_Your instructions_:
Look through the entries for the string "divw", and copy each line that holds it.

(Records from a collection)
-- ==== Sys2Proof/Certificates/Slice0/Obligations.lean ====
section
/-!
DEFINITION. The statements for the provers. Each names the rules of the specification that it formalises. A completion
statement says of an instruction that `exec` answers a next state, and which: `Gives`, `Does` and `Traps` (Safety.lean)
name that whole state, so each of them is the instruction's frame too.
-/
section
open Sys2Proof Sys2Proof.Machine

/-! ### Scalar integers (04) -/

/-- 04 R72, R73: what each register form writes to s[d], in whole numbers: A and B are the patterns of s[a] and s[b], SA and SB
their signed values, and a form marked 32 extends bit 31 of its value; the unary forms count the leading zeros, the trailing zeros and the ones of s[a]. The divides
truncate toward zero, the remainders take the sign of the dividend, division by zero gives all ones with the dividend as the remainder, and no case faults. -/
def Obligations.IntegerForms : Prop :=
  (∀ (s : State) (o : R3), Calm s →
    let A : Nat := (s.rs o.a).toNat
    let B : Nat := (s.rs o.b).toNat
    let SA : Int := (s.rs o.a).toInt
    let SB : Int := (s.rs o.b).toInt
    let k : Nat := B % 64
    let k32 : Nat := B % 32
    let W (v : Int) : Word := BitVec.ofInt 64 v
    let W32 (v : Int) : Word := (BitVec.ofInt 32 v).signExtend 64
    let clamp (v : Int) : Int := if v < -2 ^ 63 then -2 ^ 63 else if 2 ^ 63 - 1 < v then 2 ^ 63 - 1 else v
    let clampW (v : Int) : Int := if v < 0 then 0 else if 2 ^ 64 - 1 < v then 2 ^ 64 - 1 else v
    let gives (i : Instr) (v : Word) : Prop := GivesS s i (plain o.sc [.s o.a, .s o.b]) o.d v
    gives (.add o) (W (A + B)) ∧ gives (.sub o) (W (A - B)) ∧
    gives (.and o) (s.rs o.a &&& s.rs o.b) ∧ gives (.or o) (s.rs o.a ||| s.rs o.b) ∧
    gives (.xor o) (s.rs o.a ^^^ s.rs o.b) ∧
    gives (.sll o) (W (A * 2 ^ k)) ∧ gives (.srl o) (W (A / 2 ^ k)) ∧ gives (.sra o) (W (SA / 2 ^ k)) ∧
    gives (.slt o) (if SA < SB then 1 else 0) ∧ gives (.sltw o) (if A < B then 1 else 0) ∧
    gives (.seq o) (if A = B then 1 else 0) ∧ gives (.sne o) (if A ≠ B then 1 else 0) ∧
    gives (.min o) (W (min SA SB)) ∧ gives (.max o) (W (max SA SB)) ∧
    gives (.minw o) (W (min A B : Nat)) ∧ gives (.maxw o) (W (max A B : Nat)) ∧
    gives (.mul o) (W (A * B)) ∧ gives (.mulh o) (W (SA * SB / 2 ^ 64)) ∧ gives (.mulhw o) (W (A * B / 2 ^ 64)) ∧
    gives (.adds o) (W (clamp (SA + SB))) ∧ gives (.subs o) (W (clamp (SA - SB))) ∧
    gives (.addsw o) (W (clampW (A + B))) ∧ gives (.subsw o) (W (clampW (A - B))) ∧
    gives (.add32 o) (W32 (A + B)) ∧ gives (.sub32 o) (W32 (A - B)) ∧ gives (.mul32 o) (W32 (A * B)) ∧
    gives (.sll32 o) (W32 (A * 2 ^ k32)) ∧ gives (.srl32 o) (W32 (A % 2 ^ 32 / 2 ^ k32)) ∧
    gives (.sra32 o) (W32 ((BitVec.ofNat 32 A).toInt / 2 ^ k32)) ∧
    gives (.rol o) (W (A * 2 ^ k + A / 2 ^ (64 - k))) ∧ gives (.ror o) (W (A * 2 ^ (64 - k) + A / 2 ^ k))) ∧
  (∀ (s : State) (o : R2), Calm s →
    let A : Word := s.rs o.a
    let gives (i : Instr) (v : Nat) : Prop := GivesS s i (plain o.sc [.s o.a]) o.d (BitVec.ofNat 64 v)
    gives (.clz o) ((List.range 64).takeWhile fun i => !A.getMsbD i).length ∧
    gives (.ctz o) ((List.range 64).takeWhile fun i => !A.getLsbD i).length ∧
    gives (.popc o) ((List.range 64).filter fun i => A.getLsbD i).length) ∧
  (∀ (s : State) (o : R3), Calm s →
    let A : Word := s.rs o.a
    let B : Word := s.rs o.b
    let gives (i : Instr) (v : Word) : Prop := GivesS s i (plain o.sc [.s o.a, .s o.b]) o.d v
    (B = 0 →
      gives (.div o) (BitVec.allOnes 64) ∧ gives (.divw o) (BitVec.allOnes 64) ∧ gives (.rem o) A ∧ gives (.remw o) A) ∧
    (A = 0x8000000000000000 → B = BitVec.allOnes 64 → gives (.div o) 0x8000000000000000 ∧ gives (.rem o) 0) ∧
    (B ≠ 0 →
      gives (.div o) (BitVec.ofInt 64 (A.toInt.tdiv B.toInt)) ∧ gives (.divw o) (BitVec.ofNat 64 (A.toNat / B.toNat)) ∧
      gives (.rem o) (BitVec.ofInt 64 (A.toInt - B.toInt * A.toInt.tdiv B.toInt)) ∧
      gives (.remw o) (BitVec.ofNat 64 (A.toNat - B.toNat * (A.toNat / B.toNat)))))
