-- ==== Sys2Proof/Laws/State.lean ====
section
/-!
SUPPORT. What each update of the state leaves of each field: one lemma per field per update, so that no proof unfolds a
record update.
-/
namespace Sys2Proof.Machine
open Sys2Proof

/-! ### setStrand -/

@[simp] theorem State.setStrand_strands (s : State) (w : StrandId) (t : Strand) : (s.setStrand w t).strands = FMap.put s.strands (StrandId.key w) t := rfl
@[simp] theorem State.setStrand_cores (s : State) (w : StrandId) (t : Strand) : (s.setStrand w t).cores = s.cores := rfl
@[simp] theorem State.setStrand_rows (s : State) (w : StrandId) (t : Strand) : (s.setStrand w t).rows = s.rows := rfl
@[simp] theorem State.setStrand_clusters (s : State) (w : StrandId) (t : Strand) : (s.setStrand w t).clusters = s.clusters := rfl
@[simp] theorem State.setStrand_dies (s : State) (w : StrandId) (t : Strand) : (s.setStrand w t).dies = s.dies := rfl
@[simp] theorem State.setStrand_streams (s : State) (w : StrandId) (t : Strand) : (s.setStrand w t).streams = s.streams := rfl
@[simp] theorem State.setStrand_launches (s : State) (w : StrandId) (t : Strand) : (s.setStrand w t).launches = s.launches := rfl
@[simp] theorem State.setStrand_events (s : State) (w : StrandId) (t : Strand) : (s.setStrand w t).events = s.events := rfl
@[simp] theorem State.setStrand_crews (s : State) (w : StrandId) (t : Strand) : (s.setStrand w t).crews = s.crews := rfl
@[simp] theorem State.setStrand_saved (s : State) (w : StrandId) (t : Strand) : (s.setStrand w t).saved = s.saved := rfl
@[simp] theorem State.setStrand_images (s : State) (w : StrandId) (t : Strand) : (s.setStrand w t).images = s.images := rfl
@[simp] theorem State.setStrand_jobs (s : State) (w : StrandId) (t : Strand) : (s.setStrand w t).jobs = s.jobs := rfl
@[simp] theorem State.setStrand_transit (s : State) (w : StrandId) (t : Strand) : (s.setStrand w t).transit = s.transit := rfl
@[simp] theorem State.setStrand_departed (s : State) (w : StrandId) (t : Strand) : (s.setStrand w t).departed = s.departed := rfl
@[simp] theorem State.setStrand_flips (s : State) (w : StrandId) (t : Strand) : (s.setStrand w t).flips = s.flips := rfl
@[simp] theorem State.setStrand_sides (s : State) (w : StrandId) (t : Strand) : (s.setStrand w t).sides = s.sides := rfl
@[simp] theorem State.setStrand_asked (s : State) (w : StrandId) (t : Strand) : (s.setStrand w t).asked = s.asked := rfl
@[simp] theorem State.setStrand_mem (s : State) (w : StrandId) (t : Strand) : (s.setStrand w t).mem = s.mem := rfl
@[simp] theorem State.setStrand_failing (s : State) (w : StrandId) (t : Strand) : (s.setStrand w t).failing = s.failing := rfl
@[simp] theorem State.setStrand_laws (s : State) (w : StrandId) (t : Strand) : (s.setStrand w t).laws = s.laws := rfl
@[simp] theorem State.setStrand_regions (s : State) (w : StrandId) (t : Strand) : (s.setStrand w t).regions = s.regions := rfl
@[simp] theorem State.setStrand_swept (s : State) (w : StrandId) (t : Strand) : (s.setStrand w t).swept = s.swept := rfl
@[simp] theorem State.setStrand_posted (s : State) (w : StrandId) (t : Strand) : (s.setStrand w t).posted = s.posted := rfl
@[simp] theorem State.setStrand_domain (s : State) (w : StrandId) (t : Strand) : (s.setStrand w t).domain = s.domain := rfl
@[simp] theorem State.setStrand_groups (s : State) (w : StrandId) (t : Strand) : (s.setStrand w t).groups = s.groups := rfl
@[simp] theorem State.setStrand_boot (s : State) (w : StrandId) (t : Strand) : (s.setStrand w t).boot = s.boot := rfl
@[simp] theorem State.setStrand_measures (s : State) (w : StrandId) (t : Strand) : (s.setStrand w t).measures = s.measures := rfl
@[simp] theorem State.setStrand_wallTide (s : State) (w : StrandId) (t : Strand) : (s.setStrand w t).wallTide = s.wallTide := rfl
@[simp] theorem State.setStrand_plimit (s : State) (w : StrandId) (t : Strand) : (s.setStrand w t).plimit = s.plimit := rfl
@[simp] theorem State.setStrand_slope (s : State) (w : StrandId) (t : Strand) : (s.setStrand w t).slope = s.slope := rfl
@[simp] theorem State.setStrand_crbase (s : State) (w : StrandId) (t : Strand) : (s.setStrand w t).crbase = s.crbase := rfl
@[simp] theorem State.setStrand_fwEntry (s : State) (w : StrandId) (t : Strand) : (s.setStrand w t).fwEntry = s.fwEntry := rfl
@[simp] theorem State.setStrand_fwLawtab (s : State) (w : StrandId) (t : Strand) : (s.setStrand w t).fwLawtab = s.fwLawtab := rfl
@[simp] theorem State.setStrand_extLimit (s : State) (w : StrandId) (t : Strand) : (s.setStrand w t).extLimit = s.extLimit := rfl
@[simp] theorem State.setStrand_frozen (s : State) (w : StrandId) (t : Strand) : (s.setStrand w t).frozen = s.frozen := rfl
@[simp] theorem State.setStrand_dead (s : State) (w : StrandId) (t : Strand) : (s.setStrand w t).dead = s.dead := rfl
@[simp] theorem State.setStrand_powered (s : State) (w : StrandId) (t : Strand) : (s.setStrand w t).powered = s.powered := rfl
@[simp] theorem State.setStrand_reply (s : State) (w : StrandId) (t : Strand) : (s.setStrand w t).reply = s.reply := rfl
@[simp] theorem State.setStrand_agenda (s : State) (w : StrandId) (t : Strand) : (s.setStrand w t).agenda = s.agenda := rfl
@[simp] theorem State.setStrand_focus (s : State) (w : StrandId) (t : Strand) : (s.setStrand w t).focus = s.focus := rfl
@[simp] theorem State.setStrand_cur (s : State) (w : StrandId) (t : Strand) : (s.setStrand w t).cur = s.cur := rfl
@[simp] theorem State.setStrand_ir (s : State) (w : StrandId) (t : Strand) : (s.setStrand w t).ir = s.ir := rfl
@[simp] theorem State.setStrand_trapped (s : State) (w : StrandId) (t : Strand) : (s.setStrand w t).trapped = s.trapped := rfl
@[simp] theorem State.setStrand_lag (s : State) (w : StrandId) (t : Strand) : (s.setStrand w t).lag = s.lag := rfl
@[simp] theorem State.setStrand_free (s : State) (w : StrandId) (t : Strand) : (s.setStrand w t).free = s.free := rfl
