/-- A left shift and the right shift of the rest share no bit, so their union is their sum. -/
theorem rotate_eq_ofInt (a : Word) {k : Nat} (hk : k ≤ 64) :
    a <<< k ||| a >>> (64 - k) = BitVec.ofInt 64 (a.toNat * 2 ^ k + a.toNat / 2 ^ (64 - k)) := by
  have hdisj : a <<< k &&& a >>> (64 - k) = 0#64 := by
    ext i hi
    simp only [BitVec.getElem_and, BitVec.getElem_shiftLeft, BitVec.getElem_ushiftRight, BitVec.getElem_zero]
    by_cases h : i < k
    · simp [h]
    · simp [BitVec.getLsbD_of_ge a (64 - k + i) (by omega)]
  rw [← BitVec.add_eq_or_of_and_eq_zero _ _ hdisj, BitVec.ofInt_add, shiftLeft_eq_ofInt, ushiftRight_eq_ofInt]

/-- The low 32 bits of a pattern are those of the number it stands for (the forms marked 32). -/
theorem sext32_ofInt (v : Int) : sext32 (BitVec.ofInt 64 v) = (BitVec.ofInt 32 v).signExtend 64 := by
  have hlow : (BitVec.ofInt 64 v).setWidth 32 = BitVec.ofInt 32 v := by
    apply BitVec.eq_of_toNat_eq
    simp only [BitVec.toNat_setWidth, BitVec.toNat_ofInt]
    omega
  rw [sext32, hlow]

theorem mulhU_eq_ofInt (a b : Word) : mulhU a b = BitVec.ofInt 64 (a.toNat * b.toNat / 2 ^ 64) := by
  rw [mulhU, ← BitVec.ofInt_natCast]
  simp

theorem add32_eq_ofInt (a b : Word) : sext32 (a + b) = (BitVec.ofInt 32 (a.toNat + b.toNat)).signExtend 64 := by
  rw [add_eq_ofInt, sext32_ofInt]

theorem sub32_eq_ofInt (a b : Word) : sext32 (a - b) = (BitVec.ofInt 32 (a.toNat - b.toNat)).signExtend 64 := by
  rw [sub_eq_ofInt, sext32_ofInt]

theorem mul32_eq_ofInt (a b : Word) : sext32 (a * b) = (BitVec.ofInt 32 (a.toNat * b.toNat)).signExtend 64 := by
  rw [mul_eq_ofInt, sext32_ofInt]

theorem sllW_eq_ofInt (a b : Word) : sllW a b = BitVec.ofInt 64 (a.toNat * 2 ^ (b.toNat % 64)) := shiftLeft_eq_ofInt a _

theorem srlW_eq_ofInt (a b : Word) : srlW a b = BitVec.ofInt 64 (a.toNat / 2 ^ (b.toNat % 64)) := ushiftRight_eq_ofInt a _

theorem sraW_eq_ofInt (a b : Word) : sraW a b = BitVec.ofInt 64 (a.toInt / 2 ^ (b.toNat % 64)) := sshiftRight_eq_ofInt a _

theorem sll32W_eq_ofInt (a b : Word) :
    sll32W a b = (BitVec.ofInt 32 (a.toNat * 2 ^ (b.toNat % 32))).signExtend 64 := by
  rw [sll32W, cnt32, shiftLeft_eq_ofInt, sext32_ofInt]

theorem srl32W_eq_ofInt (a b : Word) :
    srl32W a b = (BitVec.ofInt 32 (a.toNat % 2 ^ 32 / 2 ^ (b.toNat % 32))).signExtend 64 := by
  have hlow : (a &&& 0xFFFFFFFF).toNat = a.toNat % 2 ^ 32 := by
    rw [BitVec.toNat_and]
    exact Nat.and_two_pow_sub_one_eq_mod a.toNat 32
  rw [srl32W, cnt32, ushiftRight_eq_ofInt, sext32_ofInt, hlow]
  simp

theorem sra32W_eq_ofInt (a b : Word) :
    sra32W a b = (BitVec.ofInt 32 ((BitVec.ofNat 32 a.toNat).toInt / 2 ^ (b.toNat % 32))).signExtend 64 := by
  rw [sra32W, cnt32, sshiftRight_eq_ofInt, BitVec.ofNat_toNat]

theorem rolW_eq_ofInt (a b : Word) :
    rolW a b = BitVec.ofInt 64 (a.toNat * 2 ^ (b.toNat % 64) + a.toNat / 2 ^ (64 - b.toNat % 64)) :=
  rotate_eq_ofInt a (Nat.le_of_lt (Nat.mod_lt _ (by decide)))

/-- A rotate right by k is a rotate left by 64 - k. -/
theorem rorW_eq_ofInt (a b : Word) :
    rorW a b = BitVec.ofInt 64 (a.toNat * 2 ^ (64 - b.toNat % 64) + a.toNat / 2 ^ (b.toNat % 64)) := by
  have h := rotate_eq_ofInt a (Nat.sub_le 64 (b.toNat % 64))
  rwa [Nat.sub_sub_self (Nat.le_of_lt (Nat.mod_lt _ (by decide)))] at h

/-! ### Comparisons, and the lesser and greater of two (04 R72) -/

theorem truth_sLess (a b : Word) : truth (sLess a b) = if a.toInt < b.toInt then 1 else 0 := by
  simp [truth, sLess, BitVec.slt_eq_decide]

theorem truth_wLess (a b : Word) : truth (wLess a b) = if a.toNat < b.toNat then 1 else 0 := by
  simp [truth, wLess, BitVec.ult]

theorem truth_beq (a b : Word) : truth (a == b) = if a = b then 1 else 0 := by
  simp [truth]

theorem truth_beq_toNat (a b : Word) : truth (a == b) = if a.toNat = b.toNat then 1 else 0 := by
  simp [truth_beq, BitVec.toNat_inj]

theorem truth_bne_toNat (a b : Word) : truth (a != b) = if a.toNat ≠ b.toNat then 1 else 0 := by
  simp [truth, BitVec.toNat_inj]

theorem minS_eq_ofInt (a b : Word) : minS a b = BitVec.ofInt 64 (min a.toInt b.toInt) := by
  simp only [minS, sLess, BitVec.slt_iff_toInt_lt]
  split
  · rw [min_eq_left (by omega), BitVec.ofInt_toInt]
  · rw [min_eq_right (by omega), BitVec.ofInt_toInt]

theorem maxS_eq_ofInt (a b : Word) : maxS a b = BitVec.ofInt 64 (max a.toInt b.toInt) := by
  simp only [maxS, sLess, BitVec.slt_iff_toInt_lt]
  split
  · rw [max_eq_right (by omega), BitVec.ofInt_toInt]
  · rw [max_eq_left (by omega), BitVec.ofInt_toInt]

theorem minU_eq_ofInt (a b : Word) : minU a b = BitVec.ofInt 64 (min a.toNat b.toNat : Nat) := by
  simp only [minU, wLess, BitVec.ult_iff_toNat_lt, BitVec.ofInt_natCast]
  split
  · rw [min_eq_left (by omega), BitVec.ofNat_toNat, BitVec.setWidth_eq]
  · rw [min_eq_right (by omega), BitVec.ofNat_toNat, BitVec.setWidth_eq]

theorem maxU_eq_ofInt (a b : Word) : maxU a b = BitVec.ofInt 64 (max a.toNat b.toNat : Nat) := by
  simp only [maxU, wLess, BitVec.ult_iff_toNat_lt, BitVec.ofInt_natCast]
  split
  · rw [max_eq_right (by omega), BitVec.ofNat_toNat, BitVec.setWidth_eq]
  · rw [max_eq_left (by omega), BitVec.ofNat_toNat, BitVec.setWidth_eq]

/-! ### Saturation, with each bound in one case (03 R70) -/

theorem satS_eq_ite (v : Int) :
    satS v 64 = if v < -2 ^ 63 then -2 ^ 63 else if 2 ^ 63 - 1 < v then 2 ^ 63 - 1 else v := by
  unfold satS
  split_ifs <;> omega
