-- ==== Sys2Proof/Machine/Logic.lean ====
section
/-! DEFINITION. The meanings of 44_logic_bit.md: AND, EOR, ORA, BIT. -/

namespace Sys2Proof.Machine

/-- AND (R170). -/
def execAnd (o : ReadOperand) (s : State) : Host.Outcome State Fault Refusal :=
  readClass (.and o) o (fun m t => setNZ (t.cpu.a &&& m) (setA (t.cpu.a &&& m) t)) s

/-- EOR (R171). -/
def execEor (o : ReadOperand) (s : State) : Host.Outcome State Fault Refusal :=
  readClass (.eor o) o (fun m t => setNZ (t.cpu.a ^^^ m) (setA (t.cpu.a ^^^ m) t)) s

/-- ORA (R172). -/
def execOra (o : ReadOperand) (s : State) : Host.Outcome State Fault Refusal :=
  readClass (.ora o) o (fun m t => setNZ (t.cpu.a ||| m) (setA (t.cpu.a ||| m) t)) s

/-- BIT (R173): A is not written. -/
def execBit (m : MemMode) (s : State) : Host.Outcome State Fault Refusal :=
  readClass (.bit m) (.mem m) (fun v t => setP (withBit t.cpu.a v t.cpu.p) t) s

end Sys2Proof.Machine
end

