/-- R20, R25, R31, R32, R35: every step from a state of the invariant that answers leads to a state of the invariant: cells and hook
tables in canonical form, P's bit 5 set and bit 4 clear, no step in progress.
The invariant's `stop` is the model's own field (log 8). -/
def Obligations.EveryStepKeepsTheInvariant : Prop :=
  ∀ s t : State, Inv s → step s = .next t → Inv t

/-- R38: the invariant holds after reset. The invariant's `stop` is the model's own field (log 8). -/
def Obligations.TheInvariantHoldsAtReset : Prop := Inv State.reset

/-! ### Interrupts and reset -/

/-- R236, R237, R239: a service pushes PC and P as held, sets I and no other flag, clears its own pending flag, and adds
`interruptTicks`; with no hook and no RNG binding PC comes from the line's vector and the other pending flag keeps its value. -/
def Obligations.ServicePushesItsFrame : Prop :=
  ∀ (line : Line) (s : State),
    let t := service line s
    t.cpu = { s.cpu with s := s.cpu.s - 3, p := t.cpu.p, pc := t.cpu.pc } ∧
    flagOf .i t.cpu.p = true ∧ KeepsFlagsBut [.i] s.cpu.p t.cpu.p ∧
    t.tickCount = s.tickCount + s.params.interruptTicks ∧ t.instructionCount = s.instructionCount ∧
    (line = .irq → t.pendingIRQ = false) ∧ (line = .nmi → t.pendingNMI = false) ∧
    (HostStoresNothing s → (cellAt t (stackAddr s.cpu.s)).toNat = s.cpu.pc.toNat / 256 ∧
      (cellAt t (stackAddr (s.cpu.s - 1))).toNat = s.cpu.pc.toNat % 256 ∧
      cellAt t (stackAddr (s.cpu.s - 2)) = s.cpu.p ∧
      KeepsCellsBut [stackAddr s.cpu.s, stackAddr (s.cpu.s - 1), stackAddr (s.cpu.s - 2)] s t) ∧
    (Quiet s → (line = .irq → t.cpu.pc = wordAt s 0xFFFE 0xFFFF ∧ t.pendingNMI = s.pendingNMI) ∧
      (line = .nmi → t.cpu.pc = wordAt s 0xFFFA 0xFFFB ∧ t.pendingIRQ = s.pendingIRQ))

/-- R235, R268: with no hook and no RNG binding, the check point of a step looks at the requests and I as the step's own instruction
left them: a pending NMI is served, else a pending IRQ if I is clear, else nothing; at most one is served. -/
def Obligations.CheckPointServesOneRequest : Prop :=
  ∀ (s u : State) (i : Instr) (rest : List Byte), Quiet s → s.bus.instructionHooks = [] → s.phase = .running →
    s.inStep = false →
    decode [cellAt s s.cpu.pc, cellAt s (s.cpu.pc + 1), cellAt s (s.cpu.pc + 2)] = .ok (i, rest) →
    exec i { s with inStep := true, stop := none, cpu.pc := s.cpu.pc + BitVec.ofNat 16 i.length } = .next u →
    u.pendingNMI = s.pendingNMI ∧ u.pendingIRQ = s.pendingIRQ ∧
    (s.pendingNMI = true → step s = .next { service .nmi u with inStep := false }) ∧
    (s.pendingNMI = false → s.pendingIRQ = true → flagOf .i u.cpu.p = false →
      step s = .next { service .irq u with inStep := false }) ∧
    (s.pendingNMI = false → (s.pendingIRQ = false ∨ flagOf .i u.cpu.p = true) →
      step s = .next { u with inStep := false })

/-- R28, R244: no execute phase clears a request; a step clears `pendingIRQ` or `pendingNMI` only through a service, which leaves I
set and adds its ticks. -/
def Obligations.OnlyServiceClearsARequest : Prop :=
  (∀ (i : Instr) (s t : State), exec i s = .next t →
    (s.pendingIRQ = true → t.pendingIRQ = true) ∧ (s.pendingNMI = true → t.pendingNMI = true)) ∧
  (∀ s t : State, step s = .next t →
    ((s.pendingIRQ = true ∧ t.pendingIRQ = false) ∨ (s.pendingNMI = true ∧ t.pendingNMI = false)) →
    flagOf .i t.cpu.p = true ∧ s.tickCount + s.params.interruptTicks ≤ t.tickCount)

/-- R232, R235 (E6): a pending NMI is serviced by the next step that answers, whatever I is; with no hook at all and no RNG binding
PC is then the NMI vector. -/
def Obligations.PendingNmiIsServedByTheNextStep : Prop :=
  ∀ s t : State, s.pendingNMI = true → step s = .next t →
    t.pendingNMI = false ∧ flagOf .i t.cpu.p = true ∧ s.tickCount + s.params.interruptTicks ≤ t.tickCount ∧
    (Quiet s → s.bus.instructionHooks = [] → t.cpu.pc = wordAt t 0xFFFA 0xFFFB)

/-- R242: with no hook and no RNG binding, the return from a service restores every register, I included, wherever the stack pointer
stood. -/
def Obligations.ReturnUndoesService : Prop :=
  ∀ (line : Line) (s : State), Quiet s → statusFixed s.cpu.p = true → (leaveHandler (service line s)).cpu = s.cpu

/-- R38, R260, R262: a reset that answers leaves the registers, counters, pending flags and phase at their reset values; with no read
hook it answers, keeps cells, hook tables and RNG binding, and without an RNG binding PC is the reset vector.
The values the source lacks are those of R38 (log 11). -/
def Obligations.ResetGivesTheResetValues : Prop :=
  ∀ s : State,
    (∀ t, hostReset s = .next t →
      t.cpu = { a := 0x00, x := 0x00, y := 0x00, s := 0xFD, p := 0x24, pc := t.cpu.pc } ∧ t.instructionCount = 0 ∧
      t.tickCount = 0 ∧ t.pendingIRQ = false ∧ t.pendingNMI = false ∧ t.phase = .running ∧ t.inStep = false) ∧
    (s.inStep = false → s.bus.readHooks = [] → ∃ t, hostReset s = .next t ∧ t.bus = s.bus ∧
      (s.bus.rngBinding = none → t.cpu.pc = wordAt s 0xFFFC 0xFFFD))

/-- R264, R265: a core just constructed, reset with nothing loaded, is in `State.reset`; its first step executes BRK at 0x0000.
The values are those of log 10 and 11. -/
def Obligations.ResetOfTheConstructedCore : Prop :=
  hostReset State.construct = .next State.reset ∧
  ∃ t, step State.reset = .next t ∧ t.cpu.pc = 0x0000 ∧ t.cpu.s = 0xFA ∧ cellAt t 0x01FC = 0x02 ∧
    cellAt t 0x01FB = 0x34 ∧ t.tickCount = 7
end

_Reply to the task_:
      gives (.div o) (BitVec.allOnes 64) ∧ gives (.divw o) (BitVec.allOnes 64) ∧ gives (.rem o) A ∧ gives (.remw o) A) ∧
      gives (.div o) (BitVec.ofInt 64 (A.toInt.tdiv B.toInt)) ∧ gives (.divw o) (BitVec.ofNat 64 (A.toNat / B.toNat)) ∧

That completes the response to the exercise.